WHAT IS EXPECTED: List every line in this data where the string "becomeValid" occurs.

───

-- ==== Sys2Proof/Machine/SafeEntry.lean ====
section
/-! DEFINITION. Miss counting (R128), a fault becoming valid (R130, R33), the causes of the Safe Controller (R139) and
safe entry (R140, R97, R71). -/

namespace Sys2Proof.Machine

/-! ## Miss counters (R128) -/

/-- The counter of a kind; WORN has none. -/
def MissCounters.get (c : MissCounters) : FaultKind → Nat
  | .coil => c.coil
  | .drift => c.drift
  | .stray => c.stray
  | .position => c.position
  | .hot => c.hot
  | .worn => 0

/-- The counter of a kind is written; WORN has none. -/
def MissCounters.set (c : MissCounters) (k : FaultKind) (n : Nat) : MissCounters :=
  match k with
  | .coil => { c with coil := n }
  | .drift => { c with drift := n }
  | .stray => { c with stray := n }
  | .position => { c with position := n }
  | .hot => { c with hot := n }
  | .worn => c

def State.counter (s : State) (b : BankId) (k : FaultKind) : Nat := (s.sup.counters.get b).get k

def State.setCounter (s : State) (b : BankId) (k : FaultKind) (n : Nat) : State :=
  s.setSup { s.sup with counters := s.sup.counters.set b.1 ((s.sup.counters.get b).set k n) b.2 }

/-- The valid kinds of a bank are written (R129). -/
def State.setFaults (s : State) (b : BankId) (ks : KindSet) : State :=
  s.setSup { s.sup with faults := s.sup.faults.set b.1 ks b.2 }

/-- R128: the effective threshold. -/
def Settings.effectiveThreshold (x : Settings) : Nat := if x.missThreshold = 0 then 1 else x.missThreshold

/-! ## Safe entry (R139, R140) -/

/-- R97: what the safe entry does to one sequencer's run state. -/
def SeqRun.safeEntry (r : SeqRun) : SeqRun :=
  let halted : SeqRun :=
    { r with state := .idle, changes := [], stalled := ⟨none, none⟩, heldPhase := none, divertArmed := false }
  match r.state with
  | .waiting | .dwelling | .stalled | .held => { halted with fault := some ⟨r.cursor, none, .safe⟩ }
  | .done | .faulted | .idle => halted

/-- R71: an ACTIVE head with no leg in flight fails at once with reason SAFE and bank none. -/
def failIdleHead (pl : Plane) (s : State) : State :=
  match s.headOf pl with
  | some e => if e.active && decide ((s.driver pl).leg = none) then failEntry e .safe none s else s
  | none => s

/-- R140: the node leaves NORMAL for GRACE. The WAITING entries are cancelled in queue order (the model's choice,
log 29). -/
def enterGrace (s : State) : State :=
  let s1 := (s.setSafe { s.safe with state := .grace, grace := some (s.settings.muteGrace * Config.ticksPerMs) }).raise
    .safe
  let s2 := s1.setRun .s1 (s1.seq .s1).run.safeEntry
  let s3 := s2.setRun .s2 (s2.seq .s2).run.safeEntry
  let s4 := cancelAll (s3.queue.filter fun e => !e.active) s3
  eachPlane failIdleHead s4

/-- R139: a cause joins the set; in NORMAL that is safe entry. -/
def addCause (c : SafeCause) (s : State) : State :=
  let s1 := s.setSafe { s.safe with causes := causeInsert c s.safe.causes }
  if s.isNormal then enterGrace s1 else s1

/-- R139: a cause leaves the set; the state is not changed. -/
def removeCause (c : SafeCause) (s : State) : State :=
  s.setSafe { s.safe with causes := causeErase c s.safe.causes }

/-! ## A fault becoming valid (R130) -/

/-- R33: the holder of a bank on which a fault of kind `k` becomes valid. -/
def failHolder (b : BankId) (k : FaultKind) (s : State) : State :=
  match (s.bank b).holder with
  | none => s
  | some p =>
    let live := decide ((s.path p).state = .live) || decide ((s.path p).state = .settling)
    let kindFails := match k with
      | .coil | .drift | .position | .hot => true
      | .stray | .worn => false
    if live && kindFails then failSlot p .bankFault s else s

/-- R130: the fault of kind `k` on bank `b` becomes valid. -/
def becomeValid (b : BankId) (k : FaultKind) (s : State) : State :=
  let s1 := s.setFaults b (kindInsert k (s.faultsOf b))
  let s2 := (s1.setSup { s1.sup with summaries := kindInsert k s1.sup.summaries }).raise .fault
  let s3 := failHolder b k s2
  if kindIn k s3.settings.safeMask then addCause .fault s3 else s3

/-- R128: a pass of a counted kind is taken. -/
def takePass (b : BankId) (k : FaultKind) (s : State) : State :=
  if s.faultValid b k then s else s.setCounter b k 0

/-- R128: a miss of a counted kind is taken. -/
def takeMiss (b : BankId) (k : FaultKind) (s : State) : State :=
  if s.faultValid b k then s
  else
    let n := min 7 (s.counter b k + 1)
    let s1 := s.setCounter b k n
    if kindIn k s.settings.bypass || decide (s.settings.effectiveThreshold ≤ n) then becomeValid b k s1 else s1

/-- R126, R127: WORN becomes valid if the bank is worn, unless it is valid already. -/
def reportWorn (b : BankId) (s : State) : State :=
  if (s.bank b).isWorn && !s.faultValid b .worn then becomeValid b .worn s else s

end Sys2Proof.Machine
end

───

TASK SOLUTION:
def becomeValid (b : BankId) (k : FaultKind) (s : State) : State :=
    if kindIn k s.settings.bypass || decide (s.settings.effectiveThreshold ≤ n) then becomeValid b k s1 else s1
  if (s.bank b).isWorn && !s.faultValid b .worn then becomeValid b .worn s else s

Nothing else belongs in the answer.